We have also, however, backed off on the steroid that I was taking, down from a big 'ol 40mg 4 days a week to 1mg, daily, just for the fun of it, far as I can tell. This has its interesting aspects, since while I was taking the big dose, I never, ever, got anything resembling a headache. Now, it's possible to get one, and I'd gotten used to being immune, even to things like slighly misadjusted glasses frames. Bugger, back to reality.

What's next? We haven't really decided -- a different drug, probably, but not clear which or how. And once I can successfully navigate more than 10 or 20 steps without a crutch (a physical one -- my psychological crutches are far, far too deeply ingrained), I'll be back at work, physically, instead of just virtually as I am now, a mere wispy voice on the phone, demanding compliance with standards.

Meanwhile, it's Sunday night, and that starts with "S" and that rhymes with "don't mess," and that means "rawfish." Time for our weekly religious observance at the shrine of hamachi and others. Yum, can't wait.

The following appeared in the WCA news in 2000, when the original Sweetwaters cafe' on Washington was my morning stop, before work, and I used to hear a lot of this kind of thing.


AND SPEAKING OF AFFIRMATIONS

Ann Arbor: Overheard in the cafe this morning: two women (regulars, who I suspect of being public school teachers) -- one says, "It's one thing to LOVE your dog, but it's something else to LICK your dog." Her friend gives her a completely emotive, between the eyes, I'm really listening to you look and says, "Mmm-hm." Minutes later, they were discussing sushi and giggling.

--

Saturday, July 21, 2007

Very Random Semantic Rambling

Returning from a walk with the dog, Linda said, "Coney got a horse biscuit."

Consider the possible range of meanings, there.
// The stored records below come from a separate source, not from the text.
-- ==== Sys2Proof/Machine/CoreMem.lean ====
section
/-! DEFINITION. Control core: loads, stores, atomics, ordered accesses and fences (R174 to R178). -/

namespace Sys2Proof.Machine

open Sys2Proof

/-- The effective address of R174, with the bits below the access width cleared. -/
def effAddr (x off : W64) (n : Nat) : Nat := (x + off).toNat % 2 ^ 52 / n * n

/-- Stores are performed, oldest first, each at the scope it carries and in the instance `r` (R224). -/
def performAll (s : State) (cl : Nat) (r : Reach) : List PStore → State
  | [] => s
  | p :: ps => performAll (l2At s cl ((instOf s cl p.via.sc).join r) p.via p.pa p.bytes) cl r ps
/-- A release of a group at a scope (R232): every store it has issued is performed there, and whatever its cluster sees,
which holds all that the group has read or acquired (log 67). An acquire at a scope does the same, before a later access of
the group begins to be performed (R236). -/
def flushGrp (s : State) (cl g sc : Nat) : State :=
  let r := instOf s cl sc
  performSeen (modGrp (performAll s cl r (getGrp s cl g).stores) cl g (fun g => { g with stores := [] })) cl r
/-- The executing group's release. -/
def releaseCur (s : State) (sc : Nat) : State := flushGrp s s.cur.cl s.cur.grp sc

/-- Whether a buffered store touches the `n` bytes at `pa`. -/
def touches (p : PStore) (pa n : Nat) : Bool := decide (p.pa < pa + n ∧ pa < p.pa + p.bytes.length)
/-- A group's buffered stores, oldest first, in two parts: the chosen ones and, before each of them, the stores it overlaps
(R175), and the others. -/
def splitStores (sel : PStore → Bool) : List PStore → List PStore × List PStore
  | [] => ([], [])
  | p :: ps =>
    let r := splitStores sel ps
    if sel p || r.1.any (fun q => touches p q.pa q.bytes.length) then (p :: r.1, r.2) else (r.1, p :: r.2)
/-- Chosen stores of a group are performed, each at its own scope. -/
def performSome (s : State) (cl g : Nat) (sel : PStore → Bool) : State :=
  let p := splitStores sel (getGrp s cl g).stores
  modGrp (performAll s cl (.cluster cl) p.1) cl g (fun g => { g with stores := p.2 })
/-- What a read of `n` bytes follows: the group's stores to them (R231), and before an acquire its releases (R236). -/
def beforeRead (s : State) (cl g : Nat) (acq : Bool) (pa n : Nat) : State :=
  performSome s cl g (fun p => touches p pa n || (acq && p.rel))
/-- An acquire of a group at a scope that reads no memory: what it has accessed earlier is kept before its later accesses at
that scope (R233, R236). -/
def acquireGrp (s : State) (cl g sc : Nat) : State := flushGrp s cl g sc
/-- The executing group's acquire. -/
def acquireCur (s : State) (sc : Nat) : State := acquireGrp s s.cur.cl s.cur.grp sc

/-- The scope code and the translation of an access: the page of the cached entry that answers it (R376). -/
def viaOf (s : State) (cl sc asid va : Nat) : Via :=
  match (getCl s cl).tcache.find? (entryCovers asid va) with
  | none => ⟨sc, asid, va, 0, false⟩
  | some e => ⟨sc, asid, e.va, e.size, false⟩

/-- A load of `n` bytes at scope `sc` (R174, R175): once translated it is issued, and its group waits for the data (R165). -/
def coreLoad (s : State) (len : Nat) (d a : BitVec 5) (sc : Nat) (off : W64) (n : Nat) (signed acq : Bool) : State :=
  if 5 ≤ sc then illegal s 9
  else
    let g := curGrp s
    let ea := effAddr (xget g a) off n
    match translate s s.cur.cl g.asid ea 1 with
    | .miss => waitWalk s ea 1
    | .fault c => takeTrap s ⟨c, 0, 0, ea⟩
    | .hit pa => modCur s (waitFor (.load d pa n signed len (viaOf s s.cur.cl sc g.asid ea) acq))

/-- A load is performed at the scope it carries (R224), and at package scope where its translation has been removed (R376). -/
def loadScope (via : Via) : Nat := if via.stale then max via.sc 3 else via.sc
/-- The data of a load arrive (R175): the stores it follows are performed, and it is performed; xd ← the value, extended; the
group is Ready. An acquire then keeps what the group has accessed before its later accesses (R236). -/
def loadArrives (s0 : State) (cl grp : Nat) (d : BitVec 5) (pa n : Nat) (signed : Bool) (len : Nat) (via : Via) (acq : Bool) :
    State :=
  let s := beforeRead s0 cl grp acq pa n
  let v := natOfBytes (readBy s cl pa n)
  let x := if signed then BitVec.ofInt 64 (sextNat (8 * n) v) else BitVec.ofNat 64 v
  let s1 := performRead (l2Touch s cl pa) cl pa n (instOf s cl (loadScope via))
  modGrp (if acq then acquireGrp s1 cl grp via.sc else s1) cl grp
    (fun g => advance len (xset d x { g with st := .ready, since := now s cl }))

/-- A store of `n` bytes at scope `sc` (R174, R175): it is issued here and performed later (R231). `rel` is release order. -/
def coreStore (s : State) (len : Nat) (v a : BitVec 5) (sc : Nat) (off : W64) (n : Nat) (rel : Bool) : State :=
  if 5 ≤ sc then illegal s 9
  else
    let g := curGrp s
    let ea := effAddr (xget g a) off n
    match translate s s.cur.cl g.asid ea 2 with
    | .miss => waitWalk s ea 2
    | .fault c => takeTrap s ⟨c, 0, 0, ea⟩
    | .hit pa =>
      modCur s (fun g => advance len { g with
        stores := g.stores ++ [⟨pa, bytesOf n (xget g v).toNat, viaOf s s.cur.cl sc g.asid ea, rel⟩] })

/-- What an atomic to `n` bytes follows: with release order every access of the group (R232), otherwise what a read of the
bytes follows. -/
def beforeAmo (s : State) (sc : Nat) (rel acq : Bool) (pa n : Nat) : State :=
  if rel then releaseCur s sc else beforeRead s s.cur.cl s.cur.grp acq pa n

/-- An atomic (R176): old ← M[ea]; M[ea] ← op(old, xb, xd); xd ← old, indivisibly at the home slice, and so at package scope
or wider. `rel` and `acq` are its orders; an acquire then keeps what the group has accessed before its later accesses (R236). -/
def coreAmo (s : State) (d a b : BitVec 5) (sc : Nat) (rel acq wide : Bool) (op : Nat → Nat → Nat → Nat) : State :=
  if 5 ≤ sc then illegal s 9
  else
    let g := curGrp s
    let n := if wide then 8 else 4
    let ea := effAddr (xget g a) 0#64 n
    match translate s s.cur.cl g.asid ea 3 with
    | .miss => waitWalk s ea 3
    | .fault c => takeTrap s ⟨c, 0, 0, ea⟩
    | .hit pa =>
      let s1 := beforeAmo s sc rel acq pa n
      let r := (instOf s s.cur.cl sc).join .package
      let s2 := l2Own s1 s.cur.cl pa n r
      let old := readPAn s2 pa n
      let m := 2 ^ (8 * n)
      let new := op old ((xget g b).toNat % m) ((xget g d).toNat % m) % m
      let s3 := l2At s2 s.cur.cl r .done pa (bytesOf n new)
      finish (if acq then acquireCur s3 sc else s3) 4 d
        (if wide then BitVec.ofNat 64 old else BitVec.ofInt 64 (sextNat 32 old))

/-- Signed comparison of the low `8n` bits. -/
def amoLt (wide : Bool) (x y : Nat) : Bool :=
  let w := if wide then 64 else 32
  decide (sextNat w x < sextNat w y)

/-- LD_I8 (R175). Control core loads a sign-extended byte at a scope. -/
def execLdI8 (d : BitVec 5) (a : BitVec 5) (s_ : BitVec 3) (o : BitVec 13) (s : State) : Out :=
  .next (coreLoad s 4 d a s_.toNat (o.signExtend 64) 1 true false)

/-- LD_N8 (R175). Control core loads a zero-extended byte. -/
def execLdN8 (d : BitVec 5) (a : BitVec 5) (s_ : BitVec 3) (o : BitVec 13) (s : State) : Out :=
  .next (coreLoad s 4 d a s_.toNat (o.signExtend 64) 1 false false)

/-- LD_I16 (R175). Control core loads a sign-extended halfword. -/
def execLdI16 (d : BitVec 5) (a : BitVec 5) (s_ : BitVec 3) (o : BitVec 13) (s : State) : Out :=
  .next (coreLoad s 4 d a s_.toNat (o.signExtend 64) 2 true false)

/-- LD_N16 (R175). Control core loads a zero-extended halfword. -/
def execLdN16 (d : BitVec 5) (a : BitVec 5) (s_ : BitVec 3) (o : BitVec 13) (s : State) : Out :=
  .next (coreLoad s 4 d a s_.toNat (o.signExtend 64) 2 false false)

/-- LD_I32 (R175). Control core loads a sign-extended word. -/
def execLdI32 (d : BitVec 5) (a : BitVec 5) (s_ : BitVec 3) (o : BitVec 13) (s : State) : Out :=
  .next (coreLoad s 4 d a s_.toNat (o.signExtend 64) 4 true false)

/-- LD_N32 (R175). Control core loads a zero-extended word. -/
def execLdN32 (d : BitVec 5) (a : BitVec 5) (s_ : BitVec 3) (o : BitVec 13) (s : State) : Out :=
  .next (coreLoad s 4 d a s_.toNat (o.signExtend 64) 4 false false)

/-- LD_64 (R175). Control core loads a doubleword. -/
def execLd64 (d : BitVec 5) (a : BitVec 5) (s_ : BitVec 3) (o : BitVec 13) (s : State) : Out :=
  .next (coreLoad s 4 d a s_.toNat (o.signExtend 64) 8 false false)

/-- ST_8 (R175). Control core stores a byte. -/
def execSt8 (d : BitVec 5) (a : BitVec 5) (s_ : BitVec 3) (o : BitVec 13) (s : State) : Out :=
  .next (coreStore s 4 d a s_.toNat (o.signExtend 64) 1 false)

/-- ST_16 (R175). Control core stores a halfword. -/
def execSt16 (d : BitVec 5) (a : BitVec 5) (s_ : BitVec 3) (o : BitVec 13) (s : State) : Out :=
  .next (coreStore s 4 d a s_.toNat (o.signExtend 64) 2 false)

/-- ST_32 (R175). Control core stores a word. -/
def execSt32 (d : BitVec 5) (a : BitVec 5) (s_ : BitVec 3) (o : BitVec 13) (s : State) : Out :=
  .next (coreStore s 4 d a s_.toNat (o.signExtend 64) 4 false)

/-- ST_64 (R175). Control core stores a doubleword. -/
def execSt64 (d : BitVec 5) (a : BitVec 5) (s_ : BitVec 3) (o : BitVec 13) (s : State) : Out :=
  .next (coreStore s 4 d a s_.toNat (o.signExtend 64) 8 false)

/-- AMO_ADD (R176). Control core atomic add returning the old value. -/
def execAmoAdd (d : BitVec 5) (a : BitVec 5) (b : BitVec 5) (s_ : BitVec 3) (r : BitVec 2) (w : BitVec 1) (s : State) : Out :=
  .next (coreAmo s d a b s_.toNat (bitAt 1 r) (bitAt 0 r) (w = 1#1) (fun old x _ => old + x))

/-- AMO_AND (R176). Control core atomic AND. -/
def execAmoAnd (d : BitVec 5) (a : BitVec 5) (b : BitVec 5) (s_ : BitVec 3) (r : BitVec 2) (w : BitVec 1) (s : State) : Out :=
  .next (coreAmo s d a b s_.toNat (bitAt 1 r) (bitAt 0 r) (w = 1#1) (fun old x _ => old &&& x))

/-- AMO_OR (R176). Control core atomic OR. -/
def execAmoOr (d : BitVec 5) (a : BitVec 5) (b : BitVec 5) (s_ : BitVec 3) (r : BitVec 2) (w : BitVec 1) (s : State) : Out :=
  .next (coreAmo s d a b s_.toNat (bitAt 1 r) (bitAt 0 r) (w = 1#1) (fun old x _ => old ||| x))

/-- AMO_XOR (R176). Control core atomic XOR. -/
def execAmoXor (d : BitVec 5) (a : BitVec 5) (b : BitVec 5) (s_ : BitVec 3) (r : BitVec 2) (w : BitVec 1) (s : State) : Out :=
  .next (coreAmo s d a b s_.toNat (bitAt 1 r) (bitAt 0 r) (w = 1#1) (fun old x _ => old ^^^ x))

/-- AMO_MIN (R176). Control core atomic signed minimum. -/
def execAmoMin (d : BitVec 5) (a : BitVec 5) (b : BitVec 5) (s_ : BitVec 3) (r : BitVec 2) (w : BitVec 1) (s : State) : Out :=
  .next (coreAmo s d a b s_.toNat (bitAt 1 r) (bitAt 0 r) (w = 1#1) (fun old x _ => if amoLt (w = 1#1) x old then x else old))

/-- AMO_MAX (R176). Control core atomic signed maximum. -/
def execAmoMax (d : BitVec 5) (a : BitVec 5) (b : BitVec 5) (s_ : BitVec 3) (r : BitVec 2) (w : BitVec 1) (s : State) : Out :=
  .next (coreAmo s d a b s_.toNat (bitAt 1 r) (bitAt 0 r) (w = 1#1) (fun old x _ => if amoLt (w = 1#1) old x then x else old))

/-- AMO_MINU (R176). Control core atomic unsigned minimum. -/
def execAmoMinu (d : BitVec 5) (a : BitVec 5) (b : BitVec 5) (s_ : BitVec 3) (r : BitVec 2) (w : BitVec 1) (s : State) : Out :=
  .next (coreAmo s d a b s_.toNat (bitAt 1 r) (bitAt 0 r) (w = 1#1) (fun old x _ => Nat.min old x))

/-- AMO_MAXU (R176). Control core atomic unsigned maximum. -/
def execAmoMaxu (d : BitVec 5) (a : BitVec 5) (b : BitVec 5) (s_ : BitVec 3) (r : BitVec 2) (w : BitVec 1) (s : State) : Out :=
  .next (coreAmo s d a b s_.toNat (bitAt 1 r) (bitAt 0 r) (w = 1#1) (fun old x _ => Nat.max old x))

/-- AMO_SWP (R176). Control core atomic swap. -/
def execAmoSwp (d : BitVec 5) (a : BitVec 5) (b : BitVec 5) (s_ : BitVec 3) (r : BitVec 2) (w : BitVec 1) (s : State) : Out :=
  .next (coreAmo s d a b s_.toNat (bitAt 1 r) (bitAt 0 r) (w = 1#1) (fun _ x _ => x))

/-- AMO_CAS (R176). Control core atomic compare-and-swap. -/
def execAmoCas (d : BitVec 5) (a : BitVec 5) (b : BitVec 5) (s_ : BitVec 3) (r : BitVec 2) (w : BitVec 1) (s : State) : Out :=
  .next (coreAmo s d a b s_.toNat (bitAt 1 r) (bitAt 0 r) (w = 1#1) (fun old x y => if old = y then x else old))

/-- LDA (R177). Control core load with acquire order. -/
def execLda (d : BitVec 5) (a : BitVec 5) (s_ : BitVec 3) (w : BitVec 1) (s : State) : Out :=
  .next (coreLoad s 4 d a s_.toNat 0#64 (if w = 1#1 then 8 else 4) false true)

/-- STL (R177). Control core store with release order: the group's earlier accesses are performed first (R232). -/
def execStl (a : BitVec 5) (b : BitVec 5) (s_ : BitVec 3) (w : BitVec 1) (s : State) : Out :=
  .next (coreStore (if 5 ≤ s_.toNat then s else releaseCur s s_.toNat) 4 b a s_.toNat 0#64
    (if w = 1#1 then 8 else 4) true)

/-- Whether the engine work of a ticket is still in progress: a stream that has not written its status,
or a multicast fill with lines owed (R178). -/
def ticketActive (s : State) (sp t : Nat) : Bool :=
  match getSpan s sp with
  | none => false
  | some x =>
    x.clusters.any (fun cl => (amVals (getCl s cl).ports).any (fun p => p.q.any (fun st => decide (st.ticket = t))))
    || (match x.load with
        | none => false
        | some l => (amVals l.mcasts).any (fun m => decide (m.ticket = t)))

/-- Whether any of a group's engine work is still in progress. -/
def grpEngineBusy (s : State) (cl g : Nat) : Bool :=
  match (getCl s cl).span with
  | none => false
  | some sp => (getGrp s cl g).tickets.any (ticketActive s sp)

/-- FENCE (R178). Control core orders the group's accesses at a scope, optionally waiting for engine work. Earlier stores are performed; with ENG it waits for the group's engine work. -/
def execFence (e : BitVec 1) (s_ : BitVec 3) (s : State) : Out :=
  if 5 ≤ s_.toNat then .next (illegal s 9)
  else
    let s1 := releaseCur s s_.toNat
    if e = 1#1 ∧ grpEngineBusy s1 s.cur.cl s.cur.grp then .next (modCur s1 (waitFor (.fence true)))
    else .next (modCur s1 (fun g => advance 4 (if e = 1#1 then { g with tickets := [] } else g)))

/-- A performed write spreads beyond the scope it was performed at, as it may at any time (R224): a narrow store that a
cluster sees, to the span, the die or the package; a granule of which the host sees an older value, to the host. -/
def spread (s : State) (cl k : Nat) : State :=
  match s.near[k / 3]? with
  | some n => widen s (inGrans cl n.pa 1) (instOf s cl (1 + k % 3))
  | none =>
    match s.lag[k / 3 - s.near.length]? with
    | some c => showHost s c.1 1
    | none => s

/-- CORE_ACCESS_PERFORMED (R165, R175, R224, R231). The `idx`-th access a group has issued is performed: a store, unless an
older one of the group overlaps it, or, after the stores, the load whose data the group waits for; a greater `idx` names a
performed write that spreads. A group that waits for its accesses becomes Ready. -/
def execCoreAccessPerformed (cl grp idx : Nat) (s : State) : Out :=
  let g := getGrp s cl grp
  match g.stores[idx]? with
  | none =>
    if g.stores.length < idx then .next (spread s cl (idx - g.stores.length - 1))
    else
      match g.st with
      | .waiting (.load d pa n signed len via acq) => .next (loadArrives s cl grp d pa n signed len via acq)
      | _ => .next s
  | some p =>
    if (g.stores.take idx).any (fun q => touches q p.pa p.bytes.length) then .next s
    else
      let s1 := modGrp (l2At s cl (instOf s cl p.via.sc) p.via p.pa p.bytes) cl grp (fun g => { g with stores := g.stores.eraseIdx idx })
      .next (modGrp s1 cl grp (fun g =>
        if g.st = .waiting .release ∧ g.stores = [] then { g with st := .ready, since := now s cl } else g))

end Sys2Proof.Machine
end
A biscuit FOR a horse? A biscuit MADE OUT of horse? A biscuit SHAPED like a horse? A crude euphemism?

Turns out, it was a biscuit FOR horses, a thing we didn't have in my youth, when horses were lucky to get a sheaf of hay and some sweet feed and maybe a pat on the back with a shovel. But it raises some other questions: what animals now have their own snacks, that I don't know about? I know that Purina makes "chow" for just about everything that's held in captivity -- are there high-end, gourmet treats for primates, for example? Bonobo Bites? Rhesus Pieces? Macaquearoons?

This is apparently how going off steroids makes you think ... if "think" is the right word, here.

Sunday, July 15, 2007

Can you interpret MRI Imagery?

So I had another MRI of my head last week, and they gave me a CD of the results. Trouble is, I have no clue how to interpret the results. They look a little funny to me -- both the stills and the motion. Anybody have any ideas?









Look kind of interesting, don't they?